Das incertezas

Viver de maneira incerta parece ser uma marca registrada que veio para permanecer
Ilustração: Conde Baltazar
01/09/2024

Os tempos atuais não são apenas velozes, efêmeros e fugidios, mas também colocaram as incertezas no cotidiano de todos nós de maneira quase absoluta.

Essa afirmação, que poderia servir para qualquer período da história, e de certa forma assim o é, vive um frenesi, que vai do cidadão comum no seu cotidiano aos grandes desafios que a política, a economia, as tensões sociais nos impõem.

Reflito sobre isto a partir das fricções sociais no círculo de amigos, colegas e conhecidos até às leituras e notícias que nos chegam a cada segundo nos meios virtuais. Viver de maneira incerta parece ser uma marca registrada que veio para permanecer um tempo ignorado, tão incerto quanto essa sensação que nos perturba e nos desestabiliza.

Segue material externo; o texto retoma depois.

-- ==== Sys2Proof/Certificates/Slice0/Obligations.lean ====
section
/-! DEFINITION. The statements for the provers.

`(now - last).toNat` is the elapsed time modulo `2^64` (41_quiet_and_length.md R121); below `last` the modular reading is the spec's own
decision D5 (log entry 8). `ret` is what the last step returned (log entry 3). -/

open Sys2Proof Sys2Proof.Machine

/-! ### Reset and INIT -/

/-- 10_state.md R33. INIT zeroes all six fields; that is what reset leaves, and pulses are accepted after it. -/
def Obligations.ResetAndInitLeaveEveryFieldZero : Prop :=
  State.reset.dev =
      { bit_count := 0, data_low := 0, data_high := 0, last_pulse_time := 0, code := 0, frame_type := 0 } ∧
    (∀ s, ∃ t, exec .init s = .next t ∧ t.dev = State.reset.dev) ∧
    ∀ line ts, ∃ t, exec (pulseOn line ts) State.reset = .next t ∧ t.dev.bit_count = 1

/-- 43_controller.md section 2. INIT on any state and all it leaves alone. On a device in use this is the spec's own decision D12 (log
entry 15); that the device then exists and that nothing is returned is the model's bookkeeping (log entries 1 and 3). -/
def Obligations.InitZeroesTheRecordInAnyState : Prop :=
  (∀ (v : Strobes) (ts now : Time), v.getLsbD 3 = true → decode (.strobes v ts now) = .instr .init) ∧
  ∀ s : State, exec .init s = .next
    { s with
      initialised := true
      dev := { bit_count := 0, data_low := 0, data_high := 0, last_pulse_time := 0, code := 0, frame_type := 0 }
      ret := .nothing }

/-- 70_reset_and_hazards.md sections 1 and 2, the spec's own decision D12 (log entry 12). Before the first INIT every other event is
refused; that frame rows are too is the model's reading (log entry 10). -/
def Obligations.EventsBeforeInitAreRefused : Prop :=
  ∀ (i : Instr) (s : State), s.initialised = false → i ≠ .init → exec i s = .refused .beforeInit

/-- 70_reset_and_hazards.md R223. The first poll after reset is false, NotReady up to 25000 and Noise beyond. -/
def Obligations.FirstPollAfterResetIsFalse : Prop :=
  ∀ now : Time,
    (now.toNat ≤ 25000 → exec (.poll now) State.reset = .next { State.reset with ret := .poll false }) ∧
    (25000 < now.toNat → exec (.poll now) State.reset =
      .next { State.reset with dev := { State.reset.dev with last_pulse_time := now }, ret := .poll false })

/-! ### The accumulator -/

/-- 40_accumulate.md R101. -/
def Obligations.PulseAShiftsInAZero : Prop :=
  (∀ ts now : Time, decode (.strobes 0b0001 ts now) = .instr (.pulseA ts)) ∧
  ∀ (ts : Time) (s : State), s.initialised = true → exec (.pulseA ts) s = .next
    { s with
      dev := { s.dev with
        bit_count := s.dev.bit_count + 1
        data_high := if s.dev.bit_count + 1 > 31 then (s.dev.data_high ||| (s.dev.data_low >>> 31)) <<< 1 else s.dev.data_high
        data_low := s.dev.data_low <<< 1
        last_pulse_time := ts }
      ret := .nothing }

/-- 40_accumulate.md R102. -/
def Obligations.PulseBShiftsInAOne : Prop :=
  (∀ ts now : Time, decode (.strobes 0b0010 ts now) = .instr (.pulseB ts)) ∧
  ∀ (ts : Time) (s : State), s.initialised = true → exec (.pulseB ts) s = .next
    { s with
      dev := { s.dev with
        bit_count := s.dev.bit_count + 1
        data_high := if s.dev.bit_count + 1 > 31 then (s.dev.data_high ||| (s.dev.data_low >>> 31)) <<< 1 else s.dev.data_high
        data_low := (s.dev.data_low ||| 1) <<< 1
        last_pulse_time := ts }
      ret := .nothing }

/-- 40_accumulate.md section 5, the law of the accumulator (R106, which the spec derives from R100), with everything else the pulses leave
alone. -/
def Obligations.AccumulatorHoldsTheRun : Prop :=
  ∀ (ps : List (Line × Time)) (s : State), s.initialised = true →
    s.dev.bit_count = 0 → s.dev.data_low = 0 → s.dev.data_high = 0 →
    ∃ t, run (pulses ps) s = .next t ∧
      t.dev.bit_count = ps.length ∧
      t.dev.data_low.toNat = 2 * (frameValue (bitsOfPulses ps) % 2 ^ 31) ∧
      t.dev.data_high.toNat = 2 * (frameValue (bitsOfPulses ps) / 2 ^ 31 % 2 ^ 31) ∧
      t.dev.last_pulse_time = (ps.getLast?.map Prod.snd).getD s.dev.last_pulse_time ∧
      t.dev.code = s.dev.code ∧ t.dev.frame_type = s.dev.frame_type ∧
      t.initialised = true ∧ t.inputs = s.inputs

/-- 40_accumulate.md section 5 (R107, which the spec derives from R106). On every state of the invariant (so on every reachable one) the carry-and-shift of `data_high` may be done
on every pulse; on the unreachable record with `bit_count = 0` and `data_low[31] = 1` it may not. -/
def Obligations.CarryGuardIsRedundantWhenReachable : Prop :=
  (∀ (s : State) (line : Line) (ts : Time), s.initialised = true → s.Inv →
    ∃ t, exec (pulseOn line ts) s = .next t ∧
      t.dev.data_high = (s.dev.data_high ||| (s.dev.data_low >>> 31)) <<< 1) ∧
  ∃ (s t : State), s.dev.bit_count = 0 ∧ s.dev.data_low.getLsbD 31 = true ∧
    exec (.pulseA 0) s = .next t ∧ t.dev.data_high ≠ (s.dev.data_high ||| (s.dev.data_low >>> 31)) <<< 1

/-- 40_accumulate.md section 5 (R108, which the spec derives from R100). Every pulse leaves bit 0 of `data_low` zero, and bit 0 of
`data_high` zero if it was; every step keeps the two bits zero; and they are zero wherever the invariant holds. -/
def Obligations.LookaheadBitsAreZero : Prop :=
  (∀ (line : Line) (ts : Time) (s : State), s.initialised = true → ∃ t, exec (pulseOn line ts) s = .next t ∧
    t.dev.data_low.getLsbD 0 = false ∧ (s.dev.data_high.getLsbD 0 = false → t.dev.data_high.getLsbD 0 = false)) ∧
  (∀ s t : State, s.dev.data_low.getLsbD 0 = false → s.dev.data_high.getLsbD 0 = false → step s = .next t →
    t.dev.data_low.getLsbD 0 = false ∧ t.dev.data_high.getLsbD 0 = false) ∧
  ∀ s : State, s.Inv → s.dev.data_low.getLsbD 0 = false ∧ s.dev.data_high.getLsbD 0 = false

/-- 41_quiet_and_length.md section 3 (R127, which the spec derives from R122 and R106). The corrected buffers in closed form. -/
def Obligations.CorrectedBuffersHoldTheFrame : Prop :=
  ∀ (d : DeviceState) (bits : List Bool), d.Holds bits →
    d.correct.data_low.toNat = frameValue bits % 2 ^ 31 ∧
    (bits.length ≤ 31 → d.correct.data_low.toNat = frameValue bits ∧ d.correct.data_high = 0) ∧
    (bits.length = 32 → d.correct.data_high.toNat = 2 * (frameValue bits / 2 ^ 31)) ∧
    (32 < bits.length → d.correct.data_high.toNat = frameValue bits / 2 ^ 31 % 2 ^ 31)

/-! ### POLL: the results -/

/-- 41_quiet_and_length.md section 2, 60_exceptions.md R191; the modular difference is the spec's decision D5 (log entry 8). Up to 25000 a poll writes nothing and returns false, whatever `bit_count` is;
from 25001 it goes on, and every way on ends with an empty accumulator. -/
def Obligations.QuietTestDecidesWhetherThePollGoesOn : Prop :=
  ∀ (now : Time) (s : State), s.initialised = true →
    ((now - s.dev.last_pulse_time).toNat ≤ 25000 →
      (frameDecode s.dev now).1 = .notReady ∧ exec (.poll now) s = .next { s with ret := .poll false }) ∧
    (25001 ≤ (now - s.dev.last_pulse_time).toNat → ∃ t, exec (.poll now) s = .next t ∧
      t.dev.bit_count = 0 ∧ t.dev.data_low = 0 ∧ t.dev.data_high = 0)

/-- 41_quiet_and_length.md R124, 60_exceptions.md R192: the Noise action. -/
def Obligations.IllegalLengthIsNoise : Prop :=
  ∀ (now : Time) (s : State), s.initialised = true → 25000 < (now - s.dev.last_pulse_time).toNat →
    s.dev.bit_count ∉ [4, 8, 24, 26, 32, 34] → (frameDecode s.dev now).1 = .noise ∧ exec (.poll now) s = .next
      { s with
        dev := { s.dev with bit_count := 0, data_low := 0, data_high := 0, last_pulse_time := now }
        ret := .poll false }

/-- 42_format_decode.md R141: KEY8, by a poll on the registers. -/
def Obligations.Key8IsCheckedAndDecoded : Prop :=
  ∀ (now : Time) (s : State) (c k : Nibble), s.initialised = true → 25000 < (now - s.dev.last_pulse_time).toNat →
    s.dev.bit_count = 8 → c = (s.dev.data_low >>> 1).extractLsb' 4 4 → k = (s.dev.data_low >>> 1).extractLsb' 0 4 →
    (frameDecode s.dev now).1 = (if k = ~~~c then .success (translateKey k) 8 else .invalid) ∧
    exec (.poll now) s = .next
      (if k = ~~~c then
        { s with
          dev := { s.dev with bit_count := 0, data_low := 0, data_high := 0, frame_type := 8, code := translateKey k }
          ret := .poll true }
      else
        { s with
          dev := { s.dev with bit_count := 0, data_low := 0, data_high := 0, frame_type := 8, last_pulse_time := now }
          ret := .poll false })

/-- 42_format_decode.md section 2 (R142, which the spec derives from R141 and R127): KEY8 on the frame value, received pulse by pulse into a clear accumulator and then polled. -/
def Obligations.Key8SucceedsExactlyOnComplementaryNibbles : Prop :=
  ∀ (ps : List (Line × Time)) (now : Time) (s : State) (v : Nat), s.initialised = true → s.dev.Holds [] →
    ps.length = 8 → v = frameValue (bitsOfPulses ps) →
    ∃ t u, run (pulses ps) s = .next t ∧ exec (.poll now) t = .next u ∧
      (25000 < (now - t.dev.last_pulse_time).toNat →
        (u.ret = .poll true ↔ v % 16 + v / 16 = 15) ∧
        (u.ret = .poll true ↔ BitVec.ofNat 4 (v / 16) ^^^ BitVec.ofNat 4 v = 0xF) ∧
        (u.ret = .poll true → u.dev.code = translateKey (BitVec.ofNat 4 v)) ∧
        (u.ret ≠ .poll true → u.dev.bit_count = 0 ∧ u.dev.last_pulse_time = now))

/-- 42_format_decode.md R144: KEY4, by a poll, on the registers and on the frame value `V[3:0]`. -/
def Obligations.Key4AlwaysDecodes : Prop :=
  (∀ (now : Time) (s : State), s.initialised = true → 25000 < (now - s.dev.last_pulse_time).toNat →
    s.dev.bit_count = 4 → exec (.poll now) s = .next
      { s with
        dev := { s.dev with
          bit_count := 0, data_low := 0, data_high := 0, frame_type := 4
          code := translateKey ((s.dev.data_low >>> 1).extractLsb' 0 4) }
        ret := .poll true }) ∧
  ∀ (now : Time) (s : State) (bits : List Bool), s.initialised = true → 25000 < (now - s.dev.last_pulse_time).toNat →
    bits.length = 4 → s.dev.Holds bits → exec (.poll now) s = .next
      { s with
        dev := { s.dev with
          bit_count := 0, data_low := 0, data_high := 0, frame_type := 4
          code := translateKey (field 4 0 (frameValue bits)) }
        ret := .poll true }

/-- 30_encoding.md R80: the whole table. -/
def Obligations.KeyTranslationTable : Prop :=
  [(0x0 : Nibble), 0x1, 0x2, 0x3, 0x4, 0x5, 0x6, 0x7, 0x8, 0x9, 0xA, 0xB, 0xC, 0xD, 0xE, 0xF].map translateKey =
    [0x0, 0x1, 0x2, 0x3, 0x4, 0x5, 0x6, 0x7, 0x8, 0x9, 0x1B, 0x0D, 0xC, 0xD, 0xE, 0xF]

/-- 42_format_decode.md R146: CARD24, by a poll, on the registers (the corrected `data_low` unmodified) and on the frame value `V[23:0]`. -/
def Obligations.Card24DeliversAllBits : Prop :=
  (∀ (now : Time) (s : State), s.initialised = true → 25000 < (now - s.dev.last_pulse_time).toNat →
    s.dev.bit_count = 24 → exec (.poll now) s = .next
      { s with
        dev := { s.dev with
          bit_count := 0, data_low := 0, data_high := 0, frame_type := 24
          code := s.dev.data_low >>> 1 }
        ret := .poll true }) ∧
  ∀ (now : Time) (s : State) (bits : List Bool), s.initialised = true → 25000 < (now - s.dev.last_pulse_time).toNat →
    bits.length = 24 → s.dev.Holds bits → exec (.poll now) s = .next
      { s with
        dev := { s.dev with
          bit_count := 0, data_low := 0, data_high := 0, frame_type := 24
          code := (field 24 0 (frameValue bits)).setWidth 32 }
        ret := .poll true }
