/-- Settles O33: a poll that is not quiet leaves the record, and with it all that the later pulses make of it. -/
theorem framesAreJoinedWithoutAQuietPoll : Obligations.FramesAreJoinedWithoutAQuietPoll := by
  intro ps qs mid now s t hinit hempty hrun hearly
  cases (run_eq_effects (pulses ps) hinit).symm.trans hrun
  have hsame : (effects (pulses ps ++ .poll mid :: pulses qs) s).dev = (effects (pulses (ps ++ qs)) s).dev := by
    rw [effects_append, effects_cons, effect_poll_of_not_quiet hearly, pulses_append, effects_append]
    exact effects_dev_congr (pulses qs) rfl
  have hjoined : (effects (pulses ps ++ .poll mid :: pulses qs) s).dev.Holds (bitsOfPulses ps ++ bitsOfPulses qs) := by
    rw [hsame, ← bitsOfPulses_append]
    exact effects_pulses_holds hempty (ps ++ qs)
  have hin := effects_initialised (pulses ps ++ .poll mid :: pulses qs) hinit
  refine ⟨_, _, run_eq_effects _ hinit, run_eq_effects _ hinit, hsame, hjoined, fun hquiet => ?_⟩
  rw [exec_of_initialised _ hin, exec_of_initialised _ hin, effect_poll_of_quiet hjoined hquiet]

/-! ### KEY8 on the frame value -/

/-- Complementary nibbles add up to 15 (42_format_decode.md R142). -/
theorem eq_complement_iff_add (c k : Nibble) : k = ~~~c ↔ k.toNat + c.toNat = 15 := by
  rw [← BitVec.toNat_inj, BitVec.toNat_not]
  omega

/-- They XOR to `0xF`. -/
theorem eq_complement_iff_xor (c k : Nibble) : k = ~~~c ↔ c ^^^ k = 0xF := by
  revert c k
  decide

theorem afterRow_key8_ret (c k : Nibble) (now : Time) (s : State) :
    (s.afterRow (.key8 c k now) now).ret = .poll true ↔ k = ~~~c := by
  rw [State.afterRow, rowCode]
  split <;> simp_all

/-- Settles O14: the quiet poll is the KEY8 row of `V[7:4]` and `V[3:0]`, whose check is the row's Success. -/
theorem key8SucceedsExactlyOnComplementaryNibbles : Obligations.Key8SucceedsExactlyOnComplementaryNibbles := by
  intro ps now s v hinit hempty hlen hv
  refine ⟨_, _, run_eq_effects _ hinit, exec_of_initialised _ (effects_initialised _ hinit), fun hquiet => ?_⟩
  have hbits : (bitsOfPulses ps).length = 8 := (bitsOfPulses_length ps).trans hlen
  have hlt : v < 2 ^ 8 := by rw [hv, ← hbits]; exact frameValue_lt _
  have hc : field 4 4 v = BitVec.ofNat 4 (v / 16) := by rw [field, Nat.shiftRight_eq_div_pow]
  have hk : field 4 0 v = BitVec.ofNat 4 v := rfl
  rw [effect_poll_of_quiet_eq_afterRow (effects_pulses_holds hempty ps) hquiet, decodeFrame_of_length_eight now hbits, ← hv, hc, hk]
  have hret := afterRow_key8_ret (BitVec.ofNat 4 (v / 16)) (BitVec.ofNat 4 v) now (effects (pulses ps) s)
  refine ⟨?sum, ?xor, fun htrue => ?code, fun hfalse => ?timer⟩
  case sum =>
    rw [hret, eq_complement_iff_add, BitVec.toNat_ofNat, BitVec.toNat_ofNat, Nat.mod_eq_of_lt (a := v / 16) (by omega)]
  case xor => rw [hret, eq_complement_iff_xor]
  case code =>
    rw [State.afterRow, DeviceState.afterRow, rowCode, if_pos (hret.1 htrue)]
    rfl
  case timer =>
    rw [State.afterRow, DeviceState.afterRow, rowCode, if_neg (mt hret.2 hfalse)]
    exact ⟨rfl, rfl⟩

/-! ### Parity bits -/

/-- The value between the two parity bits is the value of the bits between them. -/
theorem field_between_parity_bits {n : Nat} {bits : List Bool} (h : bits.length = n + 2) :
    field n 1 (frameValue bits) = BitVec.ofNat n (frameValue bits.tail.dropLast) := by
  obtain ⟨b, rest, rfl⟩ := List.exists_cons_of_length_eq_add_one h
  obtain ⟨mid, c, rfl⟩ := List.eq_nil_or_concat' rest |>.resolve_left (by rintro rfl; simp at h)
  have hmid : mid.length = n := by simpa using h
  have hc := Bool.toNat_lt c
  have hhalf : frameValue (b :: (mid ++ [c])) / 2 = b.toNat * 2 ^ n + frameValue mid := by
    rw [frameValue_cons, frameValue_append_singleton, List.length_append, hmid, List.length_singleton, pow_succ,
      ← Nat.mul_assoc]
    omega
  rw [List.tail_cons, List.dropLast_concat]
  apply BitVec.eq_of_toNat_eq
  rw [field_toNat, pow_one, hhalf, BitVec.toNat_ofNat, Nat.mul_add_mod_self_right]

/-- The table's columns of a card frame do not name its parity bits (42_format_decode.md R151). -/
theorem card_columns_of_same_data {bits bits' : List Bool} (now : Time) (hlen : bits.length = 26 ∨ bits.length = 34)
    (hlen' : bits'.length = bits.length) (hdata : bits.tail.dropLast = bits'.tail.dropLast) :
    rowCode (decodeFrame bits now) = rowCode (decodeFrame bits' now) ∧
      rowType (decodeFrame bits now) = rowType (decodeFrame bits' now) := by
  obtain h26 | h34 := hlen
  · have h26' : bits'.length = 26 := hlen'.trans h26
    rw [decodeFrame_of_length_26 now h26, decodeFrame_of_length_26 now h26', field_between_parity_bits (n := 24) h26,
      field_between_parity_bits (n := 24) h26', hdata]
    exact ⟨rfl, rfl⟩
  · have h34' : bits'.length = 34 := hlen'.trans h34
    rw [decodeFrame_of_length_34 now h34, decodeFrame_of_length_34 now h34', field_between_parity_bits (n := 32) h34,
      field_between_parity_bits (n := 32) h34', hdata]
    exact ⟨rfl, rfl⟩

/-- A quiet poll after a run of pulses into a clear accumulator, in terms of the run and of the state before it. -/
theorem effect_poll_after_pulses {s : State} {ps : List (Line × Time)} {now : Time} (hinit : s.initialised = true)
    (hempty : s.dev.Holds []) (hquiet : 25000 < (now - lastTime ps s.dev.last_pulse_time).toNat) :
    effect (.poll now) (effects (pulses ps) s) =
      { s with
        dev := (s.dev.afterPulses [] ps).afterRow (decodeFrame (bitsOfPulses ps) now) now
        ret := .poll (rowCode (decodeFrame (bitsOfPulses ps) now)).isSome } := by
  have hdev := effects_pulses_dev hempty ps
  rw [effect_poll_of_quiet_eq_afterRow (effects_pulses_holds hempty ps) (by rwa [hdev]), State.afterRow, hdev,
    effects_initialised _ hinit, effects_inputs, effects_draws, hinit]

Tivemos recentes traumas coletivos dessa possibilidade do incerto na pandemia do covid-19, que ceifou milhões de seres humanos e explicitou as incertezas de forma brutal e gigantesca ao colocar diante de nós a dúvida se estaríamos vivos a curtíssimo prazo. Incertas também foram as indicações de prevenção e tratamento que oscilaram do pouco que se sabia do vírus na pesquisa científica à inesgotável cretinice das receitas permeadas de ignorância e má-fé. Mesmo após a conquista inquestionável das primeiras vacinas que salvaram a humanidade, persistiu a incerteza fomentada pelos negacionistas da necropolítica.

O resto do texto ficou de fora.